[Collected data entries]
========
-- ==== Sys2Proof/Tests/Slice0.lean ====
section
/-! SUPPORT. Tests: the spec's worked examples, ill-formed commands, and for every statement a state and operands that meet its
hypotheses. -/
namespace Sys2Proof.Tests
open Sys2Proof Sys2Proof.Machine

set_option Elab.async false

/-- The outcome is a next state. -/
def isNext (o : Host.Outcome State Fault Refusal) : Bool :=
  match o with
  | .next _ => true
  | _ => false

/-! ## Small states and messages -/

/-- Little-endian bytes of a list of (size, value). -/
def fieldsOf (l : List (Nat × Nat)) : List Byte := (l.map (fun p => leBytes p.1 p.2)).flatten

/-- A command message on queue pair 2. -/
def msg (op ctx : Nat) (params : List Byte) : HostMsg :=
  { qp := 2, parity := none, found := none
    bytes := fieldsOf [(1, 1), (1, 0), (2, op), (1, ctx), (1, 0), (2, params.length), (4, 7), (2, 0xFFFF), (50, 0)] ++ params }

/-- A module in service with queue pair 2 open. -/
def up : State :=
  { State.reset with
    hub := { Hub.reset with stage := 9 }
    port := { Port.reset with up := true, qps := [{ num := 2, connected := true, rate := lineRate, lastCnp := none, lastHit := none }] } }

/-- The same with an active context 0 bound to no job, field group 0. -/
def busy : State := up.modCtx 0 (fun x => { x with state := .active, fieldGroup := 0#8 })

/-- The same, its context stopped. -/
def halted : State := up.modCtx 0 (fun x => { x with state := .stopped, fieldGroup := 0#8, stopStatus := 5#16 })

/-- The same with node ID 5. -/
def named (s : State) : State := s.modHub (fun h => { h with node := 5#16 })

/-- The machine keeps its invariant in these states. -/
theorem witness_inv : ModInv State.reset ∧ ModInv up ∧ ModInv busy ∧ ModInv (named busy) := by unfold ModInv; decide +kernel

/-- StepKeepsBooks: the books balance at reset and in these. -/
theorem witness_books : Books State.reset ∧ Books busy := by unfold Books; decide +kernel

/-- StepKeepsInv, StepKeepsBooks, StepRunsFront: a step from a state with the invariant, and an empty queue without delayed commands. -/
theorem witness_step : isNext (step State.reset) = true ∧ State.reset.pending = [] ∧ State.reset.port.delayed = [] := by decide +kernel
/-! ## Host commands -/

/-- A record without operands: WAIT (R264) for counter 3 at least 1, deadline `d`. -/
def waitRecord (seq d : Nat) : List Byte :=
  fieldsOf [(2, 0x7000), (1, 0), (1, 0), (2, 0), (1, 0), (1, 0), (4, seq), (4, 0), (8, 2 ^ 64 - 1), (2, 0xFFFF), (2, 0xFFFF), (4, 0),
    (1, 3), (3, 0), (4, 1), (8, d), (80, 0)]

theorem witness_host_reads :
    up.accepts (msg 0x0100 0xFF []) 0x0100 ∧ up.accepts (msg 0x0802 0xFF []) 0x0802 ∧ busy.accepts (msg 0x0206 0 []) 0x0206 ∧
    busy.accepts (msg 0x0205 0 (fieldsOf [(2, 4095), (2, 1)])) 0x0205 ∧ busy.accepts (msg 0x0205 0 (fieldsOf [(2, 0), (2, 254)])) 0x0205 ∧
    busy.accepts (msg 0x0207 0 (fieldsOf [(2, 4095), (2, 1)])) 0x0207 ∧ busy.accepts (msg 0x0207 0 (fieldsOf [(2, 0), (2, 126)])) 0x0207 ∧
    up.accepts (msg 0x0504 0xFF (fieldsOf [(1, 31), (1, 63), (1, 1)])) 0x0504 ∧ 31 ∈ up.linkIds ∧
    up.accepts (msg 0x0800 0xFF (fieldsOf [(2, 1), (2, 0), (4, 0x500000)])) 0x0800 ∧ selectorOk 0x500000 ∧
    up.accepts (msg 0x0701 0xFF [2#8]) 0x0701 ∧ up.accepts (msg 0x0700 0xFF (fieldsOf [(32, 9)])) 0x0700 := by decide +kernel

theorem witness_host_reads_beyond :
    busy.accepts (msg 0x0205 0 (fieldsOf [(2, 4095), (2, 2)])) 0x0205 ∧ busy.accepts (msg 0x0207 0 (fieldsOf [(2, 4095), (2, 2)])) 0x0207 ∧
    up.accepts (msg 0x0504 0xFF (fieldsOf [(1, 0), (1, 63), (1, 2)])) 0x0504 ∧ up.accepts (msg 0x0701 0xFF [3#8]) 0x0701 := by decide +kernel

/-- Parameters of HOST_WINDOW: window 15, queue pair 2, key 1, address 4096, this length. -/
def windowParams (len : Nat) : List Byte := fieldsOf [(1, 15), (3, 0), (4, 2), (4, 1), (4, 0), (8, 4096), (8, len)]

theorem witness_host_writes_hub :
    up.accepts (msg 0x0102 0xFF (windowParams (2 ^ 40))) 0x0102 ∧ up.accepts (msg 0x0102 0xFF (windowParams 0)) 0x0102 ∧
    up.accepts (msg 0x0103 0xFF (fieldsOf [(1, 1), (1, 0), (2, 9)])) 0x0103 ∧
    (up.accepts (msg 0x0500 0xFF (fieldsOf [(2, 6)])) 0x0500 ∧ ∀ x ∈ up.ctxs, x.state = .free) ∧
    (up.accepts (msg 0x0501 0xFF (fieldsOf [(2, 65534), (2, 1), (4, 0), (4, 0xBFBFBFBF)])) 0x0501 ∧
      65534 + (cmdOf (msg 0x0501 0xFF (fieldsOf [(2, 65534), (2, 1), (4, 0), (4, 0xBFBFBFBF)]))).entries.length = 65535 ∧ routeOk 0xBFBFBFBF) ∧
    (up.accepts (msg 0x0602 0xFF (fieldsOf [(2, 1), (6, 0), (1, 1), (1, 7), (2, 31), (4, 0)])) 0x0602 ∧ repairOk 1 7 31) ∧
    up.accepts (msg 0x0603 0xFF (fieldsOf [(4, 0)])) 0x0603 ∧
    up.accepts (msg 0x0605 0xFF (fieldsOf [(1, 15), (1, 0), (2, 0), (4, 0), (8, 0), (8, 0)])) 0x0605 ∧
    (up.accepts (msg 0x0607 0xFF (fieldsOf [(2, 6), (6, 0), (8, 0)])) 0x0607 ∧ up.hub.node = 0xFFFF#16 ∧ up.hub.identity = 0) := by
  decide +kernel

/-- MIRROR_REGION of region `n`, source node 5, at this base with 64 bytes. -/
def regionMsg (n base : Nat) : HostMsg := msg 0x0605 0xFF (fieldsOf [(1, n), (1, 0), (2, 5), (4, 0), (8, base), (8, 64)])

theorem witness_mirror_region :
    (up.accepts (regionMsg 15 64) 0x0605 ∧ up.regionOk (regionMsg 15 64) = true) ∧
    (up.accepts (regionMsg 16 64) 0x0605 ∧ 15 < param (regionMsg 16 64) 0 1) ∧
    (up.accepts (regionMsg 15 1) 0x0605 ∧ 0 < param (regionMsg 15 1) 16 8 ∧ up.regionOk (regionMsg 15 1) = false) := by decide +kernel

theorem witness_node_changes_refused :
    (busy.accepts (msg 0x0500 0xFF (fieldsOf [(2, 6)])) 0x0500 ∧ ∃ x ∈ busy.ctxs, x.state ≠ .free) ∧
    ((named up).accepts (msg 0x0607 0xFF (fieldsOf [(2, 6), (6, 0), (8, 0)])) 0x0607 ∧ (named up).hub.node ≠ 0xFFFF#16) ∧
    (up.accepts (msg 0x0607 0xFF (fieldsOf [(2, 6), (6, 0), (8, 1)])) 0x0607 ∧ up.hub.identity ≠ 1) := by decide +kernel

/-- The descriptor of an n × n view at this HBM offset; with flips, its one tile lies on padding, which reads as zeros (R238). -/
def flippedView (off fmt flips n : Nat) : List Byte :=
  fieldsOf [(8, 0xFFFF * 2 ^ 48 + off), (1, fmt), (1, 2), (2, 0x0201), (4, n), (4, n), (12, 0), (4, 1), (4, 1), (12, 0), (1, flips),
    (1, 255), (2, 0xFFFF), (6, 7), (2, 0)]

/-- A 32 × 32 view without flips. -/
def viewBytes (off fmt : Nat) : List Byte := flippedView off fmt 0 32
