/-- Extended word 1 (R261). -/
def getE1 (w : Word32) : Ext1 :=
  { shb := fieldOf w 30 2, cbb := fieldOf w 26 4, cb := bitOf w 25, sha := fieldOf w 23 2, cba := fieldOf w 19 4, ca := bitOf w 18,
    lmul := fieldOf w 16 2, etb := fieldOf w 12 4, eta := fieldOf w 8 4, etd := fieldOf w 4 4, kn := bitOf w 3, km := fieldOf w 0 3 }
/-- Extended word 2 (R261). -/
def getE2 (w : Word32) : Ext2 :=
  { imm16 := fieldOf w 16 16, sat := bitOf w 15, rm := fieldOf w 12 3, cache := fieldOf w 10 2, ar := bitOf w 9, strength := fieldOf w 7 2,
    scope := fieldOf w 4 3, x := bitOf w 3, o := bitOf w 2, qb := bitOf w 1, qa := bitOf w 0 }
/-- The extended form's three words. -/
def getX (w0 w1 w2 : Word32) : XF := { r := getR w0, w1 := getE1 w1, w2 := getE2 w2 }
/-- A 64-bit literal from its two words, the low one first (R259). -/
def getLit (lo hi : Word32) : Word := hi ++ lo

/-- R267: the base-length instruction at each FN of an R-form major; none where the base form is not an instruction. -/
noncomputable def baseTable : Nat → List (Option (RF → Instr))
  | 0x00 => [some .add, some .sub, some .and, some .or, some .xor, some .andn, some .sll, some .srl, some .sra, some .ror, some .slt, some .sltu, some .min, some .max, some .minu, some .maxu, some .mul, some .mulh, some .mulhu, some .div, some .divu, some .rem, some .remu, some .clz, some .ctz, some .popc, some .brev, some .bswap, some .clmul, some .clmulh]
  | 0x01 => [some .sextB, some .sextH, some .sextW, some .zextB, some .zextH, some .zextW, some .extr, some .insr, some .csel]
  | 0x14 => [some .ldB, some .ldH, some .ldW, some .ldD, some .lduB, some .lduH, some .lduW, some .stB, some .stH, some .stW, some .stD]
  | 0x17 => [some .amoadd, some .amoand, some .amoor, some .amoxor, some .amomin, some .amomax, some .amominu, some .amomaxu, some .amoswap, some .cas, some .casQ]
  | 0x18 => [some .ldF, some .ldFe, some .stE, some .stF, some .feset, some .feclr]
  | 0x19 => [some .fence, some .waitg, some .syncw]
  | 0x1a => [some .blend, some .blendC, some .ldcA, some .obsclr]
  | 0x20 => [some .vld, some .vlds, some .vldx, some .vldFf, some .vst, some .vsts, some .vstx, some .vlda, some .vldsA]
  | 0x21 => [some .vamoadd, some .vamoand, some .vamoor, some .vamoxor, some .vamomin, some .vamomax, some .vamoswap]
  | 0x22 => [some .strset, some .strclr, some .strstat]
  | 0x23 => [some .cplvl, some .cpgo, some .cpstat, some .cpcan]
  | 0x24 => [some .flinit, some .awaitf, some .rels, some .flstat]
  | 0x25 => [some .stashmap, some .stashunmap, some .stashwb]
  | 0x26 => [some .cwb, some .cinv, some .cwbinv]
  | 0x27 => [some .collred, some .collgat, some .collbar]
  | 0x28 => [some .vadd, some .vsub, some .vrsub, some .vmul, some .vmulh, some .vmacc, some .vand, some .vor, some .vxor, some .vsll, some .vsrl, some .vsra, some .vmin, some .vmax, some .vminu, some .vmaxu, some .vsadd, some .vssub, some .vabs, some .vclmul, some .vclmulh, some .vpsum]
  | 0x29 => [some .vcmpEq, some .vcmpNe, some .vcmpLt, some .vcmpLe, some .vcmpLtu, some .vcmpLeu, some .vfcmpEq, some .vfcmpLt, some .vfcmpLe, some .vfcmpUn]
  | 0x2a => [some .vfadd, some .vfsub, some .vfmul, some .vfma, some .vfnma, some .vfdiv, some .vfsqrt, some .vfmin, some .vfmax, some .vfsign, some .vfclass, some .vfrcp, some .vfrsq, some .vfexp2, some .vflog2, some .vftanh]
  | 0x2b => [some .vcvt, none, none, none]
  | 0x2c => [some .kand, some .kor, some .kxor, some .knot, some .kmov, some .kpop, some .kfirst, some .ksbf, some .ksif, some .ksof]
  | 0x2d => [some .vperm, some .vslideup, some .vslidedn, some .vbcast, some .vcompr, some .vexpd, some .vmerge, some .vmvsv, some .vmvvs, some .viota, some .vid]
  | 0x2e => [some .vredsum, some .vredmax, some .vredmin, some .vfredusum, some .vfredosum, some .vfredmax, some .vfredmin, some .vredmaxsum]
  | 0x2f => [some .vsetvl, none]
  | 0x30 => [some .opacc, some .opaccn, some .accz, some .accld, some .accrd, some .accwr, some .accscale]
  | 0x31 => [some .drain, some .histo, none, some .pwlset]
  | 0x32 => [some .cbld, some .cbset, some .cbinv, some .cbuse, some .cbstat]
  | 0x34 => [some .bscope, some .bnest, some .bbody, some .bcmd, some .bwait, some .bfence, some .bstat]
  | 0x3c => [some .trap, some .eret, some .halt, some .yield, none, none, none, some .tlbinv, some .objdecl, some .objdrop, some .ncwset]
  | 0x3d => [some .launch, some .trigger, some .cancel, some .pqpush, some .pqpop, some .heart]
  | _ => []
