/-- R245: the rounding step. `r` is kwbits(e), used under SR. -/
def roundNum (x : Num) (t : ET) (rm : Nat) (sat : Bool) (r : Nat) : Nat × Flags :=
  let f := fmtOf t
  match x with
  | .nan => (f.nan, 0)
  | .inf n =>
    if f.hasInf then (f.signed n f.infBits, 0)
    else if sat then (f.signed n f.maxBits, Flags.sat)
    else (f.signed n f.nan, Flags.of)
  | .fin n m e st =>
    if m = 0 ∧ st = false then (f.signed n 0, 0)
    else
      let top : Int := e + (bitLen m : Int) - 1
      let tooBig := fun (nx : Flags) =>
        if sat then (f.signed n f.maxBits, nx ||| Flags.sat)
        else if rm = 1 ∨ (rm = 2 ∧ n) ∨ (rm = 3 ∧ !n) then (f.signed n f.maxBits, nx ||| Flags.of ||| Flags.nx)
        else if f.hasInf then (f.signed n f.infBits, nx ||| Flags.of ||| Flags.nx)
        else (f.signed n f.nan, nx ||| Flags.of ||| Flags.nx)
      if m ≠ 0 ∧ top > f.emax then
        -- beyond every finite value whatever the rounding
        let g := top - f.mb
        let exact := !st && (g ≤ e || m % 2 ^ (g - e).toNat == 0)
        tooBig (Flags.when (!exact) Flags.nx)
      else
        let g : Int := max top f.emin - f.mb
        let g := if m = 0 then f.emin - f.mb else g
        let (lo, exact, up) := toGrid rm n m e g st r
        let q := if up then lo + 1 else lo
        let nx := Flags.when (!exact) Flags.nx
        let uf := Flags.when (!exact && (m == 0 || top < f.emin)) Flags.uf
        let bits := (g + f.mb - f.emin).toNat * 2 ^ f.mb + q
        if bits > f.maxBits then
          tooBig (nx ||| uf)
        else (f.signed n bits, nx ||| uf)

/-- R244 onto the integers: the rounded magnitude and whether it is exact. -/
def roundMag (rm : Nat) (neg : Bool) (m : Nat) (e : Int) (st : Bool) (r : Nat) : Nat × Bool :=
  let (lo, exact, up) := toGrid rm neg m e 0 st r
  (if up then lo + 1 else lo, exact)

/-- R246: the range of an integer type of n bits. -/
def intRange (n : Nat) (uns : Bool) : Int × Int :=
  if uns then (0, 2 ^ n - 1) else (-(2 ^ (n - 1)), 2 ^ (n - 1) - 1)

/-- R246: a float value converted to an integer of n bits: the bits and flags. -/
def toInteger (x : Num) (n : Nat) (uns : Bool) (rm : Nat) (sat : Bool) (r : Nat) : Nat × Flags :=
  let (lo, hi) := intRange n uns
  let out := if sat then Flags.sat else Flags.nv
  match x with
  | .nan => (0, Flags.nv)
  | .inf neg => (lowBits n (if neg then lo else hi), out)
  | .fin neg m e st =>
    if m ≠ 0 ∧ e + (bitLen m : Int) > 80 then
      (lowBits n (if neg then lo else hi), out ||| Flags.when (st || (e < 0 && m % 2 ^ (-e).toNat != 0)) Flags.nx)
    else
      let (q, exact) := roundMag rm neg m e st r
      let z : Int := if neg then -(q : Int) else q
      let nx := Flags.when (!exact) Flags.nx
      if z < lo then (lowBits n lo, out ||| nx)
      else if z > hi then (lowBits n hi, out ||| nx)
      else (lowBits n z, nx)

/-- R246: a wider integer converted to a narrower: the value, a clamp under SAT, or the low bits. -/
def narrowInt (z : Int) (n : Nat) (uns sat : Bool) : Nat × Flags :=
  let (lo, hi) := intRange n uns
  if lo ≤ z ∧ z ≤ hi then (lowBits n z, 0)
  else if sat then (lowBits n (if z < lo then lo else hi), Flags.sat)
  else (lowBits n z, 0)

/-- R183: rne32, the bits of an exact value rounded to FP32 with RNE, without flags. -/
def rne32 (x : Num) : Nat := (roundNum x .fp32 0 false 0).1

/-- FP32 bits as a value. -/
def fp32 (x : Nat) : Num := decodeFloat .fp32 x

/-- The sign and the integer that orders a finite value against others of one list, or an infinity. -/
def cmpNum (a b : Num) : Ordering :=
  match a, b with
  | .inf true, .inf true => .eq
  | .inf false, .inf false => .eq
  | .inf true, _ => .lt
  | _, .inf true => .gt
  | .inf false, _ => .gt
  | _, .inf false => .lt
  | x, y =>
    match minExp [x, y] with
    | none => .eq
    | some e0 => compare (x.atExp e0) (y.atExp e0)

/-- x < y for values that are no NaN; −0 equals +0. -/
def ltNum (a b : Num) : Bool := cmpNum a b == .lt
/-- x = y for values that are no NaN. -/
def eqNum (a b : Num) : Bool := cmpNum a b == .eq

/-- Orders values with −0 below +0 (VFMIN, VFMAX, maxsum; R310, R183). -/
def ltZero (a b : Num) : Bool := ltNum a b || (a.isZero && b.isZero && a.neg && !b.neg)

/-- R248: the constants of kwmix. -/
def kwk : List Nat := [0xC3A95E174B2D0F6B, 0x8E4F72A1D65B39C5, 0xB7D10C936A2EF485]

/-- R248: kwmix on 64-bit values. -/
def kwmix (key ctr : Nat) : Nat :=
  let x0 := (ctr * 0x9C5E27B3F1D46A8B % 2 ^ 64) ^^^ key
  kwk.foldl (fun x k => let y := (x ^^^ (x / 2 ^ 31)) * k % 2 ^ 64; y ^^^ (y / 2 ^ 27)) x0

/-- R248: kwbits(e) for given SEED, SBASE and base. -/
def kwbits (seed sbase base e : Nat) : Nat := kwmix seed ((sbase + base + e) % 2 ^ 64) / 2 ^ 32

/-- R311: truncation toward zero to 14 significant bits, and whether it lost anything. -/
def trunc14 (m : Nat) (e : Int) (st : Bool) : Nat × Int × Bool :=
  let n := bitLen m
  if n ≤ 14 then (m, e, st)
  else
    let d := n - 14
    (m / 2 ^ d, e + d, st || m % 2 ^ d != 0)

/-- Σ y^i/i! in fixed point with p fraction bits, from term i on. -/
def expSeries : Nat → Nat → Nat → Nat → Nat → Nat → Nat
  | 0, _, _, _, _, acc => acc
  | k + 1, p, y, i, term, acc =>
    let t := term * y / 2 ^ p / (i + 1)
    expSeries k p y (i + 1) t (acc + t)

/-- exp(y) for y in fixed point with p fraction bits. -/
def expFix (terms p y : Nat) : Nat := expSeries terms p y 0 (2 ^ p) (2 ^ p)

/-- Σ 2/((2i + 1) 3^(2i + 1)), which is ln 2, in fixed point with p fraction bits. -/
def ln2Series : Nat → Nat → Nat → Nat → Nat
  | 0, _, _, _ => 0
  | k + 1, p, i, pow => 2 * 2 ^ p / ((2 * i + 1) * pow) + ln2Series k p (i + 1) (pow * 9)

/-- ln 2 with 256 fraction bits. -/
def ln2Fix : Nat := ln2Series 90 256 0 3

/-- R311: 2^x as a magnitude with sticky, for finite x. -/
def exp2Num (neg : Bool) (m : Nat) (e : Int) : Num :=
  -- beyond any format's range either way
  if m ≠ 0 ∧ e + (bitLen m : Int) > 12 then (if neg then .fin false 1 (-5000) true else .fin false 1 5000 true)
  else
    -- x as an integer multiple of 2^-200 (no operand has finer bits)
    let z : Int := (m : Int) * 2 ^ (e + 200).toNat
    let z := if neg then -z else z
    let n := z / 2 ^ 200
    let f := (z % 2 ^ 200).toNat
    if f = 0 then .fin false 1 n false
    else .fin false (expFix 60 256 (f * 2 ^ 56 * ln2Fix / 2 ^ 256)) (n - 256) true

/-- Binary digits of log2 of y in [1, 2), y with p fraction bits, by repeated squaring. -/
def log2Digits : Nat → Nat → Nat → Nat → Nat
  | 0, _, _, acc => acc
  | k + 1, p, y, acc =>
    let y2 := y * y / 2 ^ p
    if y2 ≥ 2 ^ (p + 1) then log2Digits k p (y2 / 2) (2 * acc + 1) else log2Digits k p y2 (2 * acc)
========
▶ Your instructions
Search the records line by line for the word "bitLen" and copy every line where it appears.

▶ Reply
      let top : Int := e + (bitLen m : Int) - 1
    if m ≠ 0 ∧ e + (bitLen m : Int) > 80 then
  let n := bitLen m
  if m ≠ 0 ∧ e + (bitLen m : Int) > 12 then (if neg then .fin false 1 (-5000) true else .fin false 1 5000 true)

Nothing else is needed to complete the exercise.